> **Task to carry out**
Word for word, transcribe the data below from the line with "def Dev.setPower (d" to the line with "def PowerReading.strong (r", keeping both of those lines.

> **Input records**
-- ==== Sys2Proof/Machine/Power.lean ====
section
/-! DEFINITION. Supplies, power states, start-up, reefing and ageing (R456–R470, R477, spec/18_power.md). -/
namespace Sys2Proof.Machine

/-- Change the power state that no register shows. -/
def Dev.setPower (d : Dev) (f : Power → Power) : Dev := { d with power := f d.power }
/-- `PWR_STATUS.CODE`: 0 OK, 1 STATE, 2 BUSY, 3 HOT. -/
def Dev.pwrCode (d : Dev) (c : Nat) : Dev := d.wr F.PWR_STATUS_CODE c
/-- The reef stage in force: 0 none, 1 first, 2 second, 3 halt. -/
def Dev.reefStage (d : Dev) : Nat := d.rd F.PWR_STATUS_REEF

/-! ## The comparators (R463) -/

/-- A die temperature of 100 °C and a current of 25 A: the first reef's condition (R464). -/
def PowerReading.hot (r : PowerReading) : Bool := decide (1600 ≤ r.temp)
def PowerReading.strong (r : PowerReading) : Bool := decide (25000 ≤ r.ma)
/-- Die at most 100 °C and I_N at most 23 A: what RESUME asks (R468). -/
def PowerReading.calm (r : PowerReading) : Bool := decide (r.temp ≤ 1600 ∧ r.ma ≤ 23000)
/-- `PWR_DIE_TEMP`, `PWR_I12N` and the conditions that hold show a reading. -/
def Dev.reading (d : Dev) (r : PowerReading) : Dev :=
  let top := max (d.rdInt F.PWR_DIE_TEMP_MAX) r.temp
  let d := (d.wr F.PWR_DIE_TEMP_TEMP (unsigned 16 r.temp)).wr F.PWR_DIE_TEMP_MAX (unsigned 16 top)
  let d := (d.wr F.PWR_I12N_MA (min 65535 r.ma)).wr F.PWR_I12N_PEAK (max (d.rd F.PWR_I12N_PEAK) (min 65535 (r.ma / 2)))
  (d.flag F.PWR_STATUS_BY_TEMP r.hot).flag F.PWR_STATUS_BY_CURRENT r.strong

/-! ## Shedding (R465) -/

/-- The sections a stage may shed, in order: those the governing reef order does not name, ascending, then the order itself, lowest priority
first (R46, R55). -/
def Dev.shedOrder (d : Dev) (stage : Nat) : List Nat :=
  let order := match d.governing with | some im => im.reef | none => []
  let live (i : Nat) := d.secState i == 1 || d.secState i == 2 || d.secState i == 3
  ((List.range 128).filter (fun i => live i && !(order.any (fun p => p.1 == i)))) ++
    ((order.filter (fun p => live p.1 && decide (p.2 ≤ stage))).map (·.1))
/-- Shed one section: it counts, G0 source 5. -/
def Dev.shedOne (d : Dev) (i : Nat) : Dev := (((d.shed i).inc F.PWR_SHED_COUNT).wr F.PWR_SHED_LAST i).raise 0 5
/-- Shed the first eligible section and start the pace. -/
def Dev.shedNext (d : Dev) : Dev :=
  let d := match d.shedOrder d.reefStage with
    | i :: _ => (d.shedOne i).setPower (fun p => { p with paceClk := d.clk })
    | [] => d
  d

/-! ## Stages (R464, R466, R468) -/

/-- A stage enters: its G0 source, its first section. `byCurrent` drives its pace; `limit` is the temperature that drives it otherwise. -/
def Dev.stageEnter (d : Dev) (stage : Nat) (byCurrent : Bool) (limit : Nat) : Dev :=
  let d := (d.wr F.PWR_STATUS_REEF stage).wr F.FMR_STATUS_REEF 1
  let d := d.setPower (fun p => { p with reefSince := d.clk, byCurrent := byCurrent, limit := limit, paceClk := d.clk })
  (d.raise 0 stage).shedNext
/-- Halt, in the order of R468: prepared cues, frame cores, inputs, sections, LO profiles. -/
def Dev.halt (d : Dev) : Dev :=
  let d := ((d.wr F.PWR_STATUS_REEF 3).wr F.FMR_STATUS_REEF 1).flag F.FMR_STATUS_HALTED true
  let d := (d.setPower (fun p => { p with reefSince := d.clk, paceClk := d.clk })).raise 0 3
  let d := d.cues.armed.cells.foldl (fun d p => if (d.cue p.1).cross.isNone then d.abandon p.1 5 else d) d
  let d := d.haltCores
  let d := (List.range 8).foldl (fun d n => d.haltInput n) d.powerUpAbandon
  let d := (d.shedOrder 3).foldl (fun d i => d.shedOne i) d
  (List.range 4).foldl (fun d i => (if d.loState i = 0 ∨ d.loState i = 4 then d else d.loRelease i 0).showMuted i) d

/-- The first reef (R464). -/
def Dev.firstReef (d : Dev) (byCurrent : Bool) (r : PowerReading) : Dev :=
  if d.pstate = 0 then d
  else
    let d := d.reading r
    if d.reefStage = 0 ∧ (if byCurrent then r.strong else r.hot) = true then d.stageEnter 1 byCurrent 1600 else d
/-- The second reef by temperature (R464). -/
def Dev.secondReef (d : Dev) (r : PowerReading) : Dev :=
  if d.pstate = 0 then d
  else
    let d := d.reading r
    if d.reefStage < 2 ∧ 1728 ≤ r.temp then d.stageEnter 2 false 1728 else d
/-- Halt by temperature or current (R464). -/
def Dev.reefHalt (d : Dev) (r : PowerReading) : Dev :=
  if d.pstate = 0 then d
  else
    let d := d.reading r
    if d.reefStage < 3 ∧ (1840 ≤ r.temp ∨ 28500 < r.ma) then d.halt else d

/-- The pace runs: 1 ms by current, 250 ms by temperature; one further section goes while the driver holds (R465). -/
def Dev.shedPace (d : Dev) (r : PowerReading) : Dev :=
  if d.pstate = 0 ∨ (d.reefStage ≠ 1 ∧ d.reefStage ≠ 2) then d
  else
    let d := (d.advanceTo (d.power.paceClk + if d.power.byCurrent then 1000000 else 250000000)).reading r
    if (if d.power.byCurrent then r.strong else decide ((d.power.limit : Int) ≤ r.temp)) = true then d.shedNext else d
/-- 2 s after the last eligible section the condition still holds (R466): the next stage, with the driver of this one. -/
def Dev.escalate (d : Dev) (r : PowerReading) : Dev :=
  if d.pstate = 0 ∨ (d.reefStage ≠ 1 ∧ d.reefStage ≠ 2) then d
  else if !(d.shedOrder d.reefStage).isEmpty then d.reading r
  else
    let d := (d.advanceTo (d.power.paceClk + 2000000000)).reading r
    if r.strong || decide ((d.power.limit : Int) ≤ r.temp) then
      let d := (d.mark F.PWR_STATUS_ESCALATED).raise 0 6
      if d.reefStage = 1 then d.stageEnter 2 d.power.byCurrent d.power.limit else d.halt
    else d
/-- A stage releases after 10 s (R464): the second reef returns to the first where its condition holds. -/
def Dev.reefRelease (d : Dev) (r : PowerReading) : Dev :=
  if d.pstate = 0 ∨ (d.reefStage ≠ 1 ∧ d.reefStage ≠ 2) then d
  else if (d.reefStage = 1 ∧ (1520 < r.temp ∨ 23000 < r.ma)) ∨ (d.reefStage = 2 ∧ 1648 < r.temp) then d.reading r
  else
    let second := d.reefStage == 2
    let d := (d.advanceTo (d.power.reefSince + 10000000000)).reading r
    let d := ((d.wr F.PWR_STATUS_REEF 0).wr F.FMR_STATUS_REEF 0).raise 0 4
    if second && (r.hot || r.strong) then d.stageEnter 1 r.strong 1600 else d
/-- RESUME (R468); the LO outputs' mute ends with the halt. -/
def Dev.resume (d : Dev) (r : PowerReading) : Dev :=
  let d := d.reading r
  if d.reefStage ≠ 3 then d.pwrCode 1
  else if r.calm then
    let d := ((((d.wr F.PWR_STATUS_REEF 0).wr F.FMR_STATUS_REEF 0).flag F.FMR_STATUS_HALTED false).pwrCode 0).raise 0 14
    (List.range 4).foldl (fun d i => d.showMuted i) d
  else d.pwrCode 3

/-! ## Power states (R457–R459) -/

/-- What IDLE and STANDBY ask (R458). -/
def Dev.quiet (d : Dev) : Bool :=
  (List.range 8).all (fun n => d.cnvState n == 0 || d.cnvState n == 4) &&
    (List.range 16).all (fun c => d.coreState c != 1 && d.coreState c != 2) &&
    d.links.ports.cells.all (fun p => d.strState p.1 != 2 && d.strState p.1 != 3) &&
    (List.range 64).all (fun m => d.rd F.MOV_STATUS_STATE m != 1) && !(d.is F.CUE_CTRL_EN) && d.reefStage == 0
/-- RUN. -/
def Dev.pwrRun (d : Dev) : Dev := if d.pstate = 3 then d.wake.pwrCode 0 else d.pwrCode 1
/-- IDLE. -/
def Dev.pwrIdle (d : Dev) : Dev :=
  if d.pstate ≠ 2 then d.pwrCode 1
  else if d.quiet then ((d.wr F.SYS_STATUS_PSTATE 3).pwrCode 0).raise 0 13
  else d.pwrCode 2
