-- ==== Sys2Proof/Machine/Dispatch.lean ====
section
/-! DEFINITION. The one dispatch: an arm per command, each a direct call of its meaning. -/
namespace Sys2Proof.Machine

> **Result**
def Dev.setPower (d : Dev) (f : Power → Power) : Dev := { d with power := f d.power }
/-- `PWR_STATUS.CODE`: 0 OK, 1 STATE, 2 BUSY, 3 HOT. -/
def Dev.pwrCode (d : Dev) (c : Nat) : Dev := d.wr F.PWR_STATUS_CODE c
/-- The reef stage in force: 0 none, 1 first, 2 second, 3 halt. -/
def Dev.reefStage (d : Dev) : Nat := d.rd F.PWR_STATUS_REEF

/-! ## The comparators (R463) -/

/-- A die temperature of 100 °C and a current of 25 A: the first reef's condition (R464). -/
def PowerReading.hot (r : PowerReading) : Bool := decide (1600 ≤ r.temp)
def PowerReading.strong (r : PowerReading) : Bool := decide (25000 ≤ r.ma)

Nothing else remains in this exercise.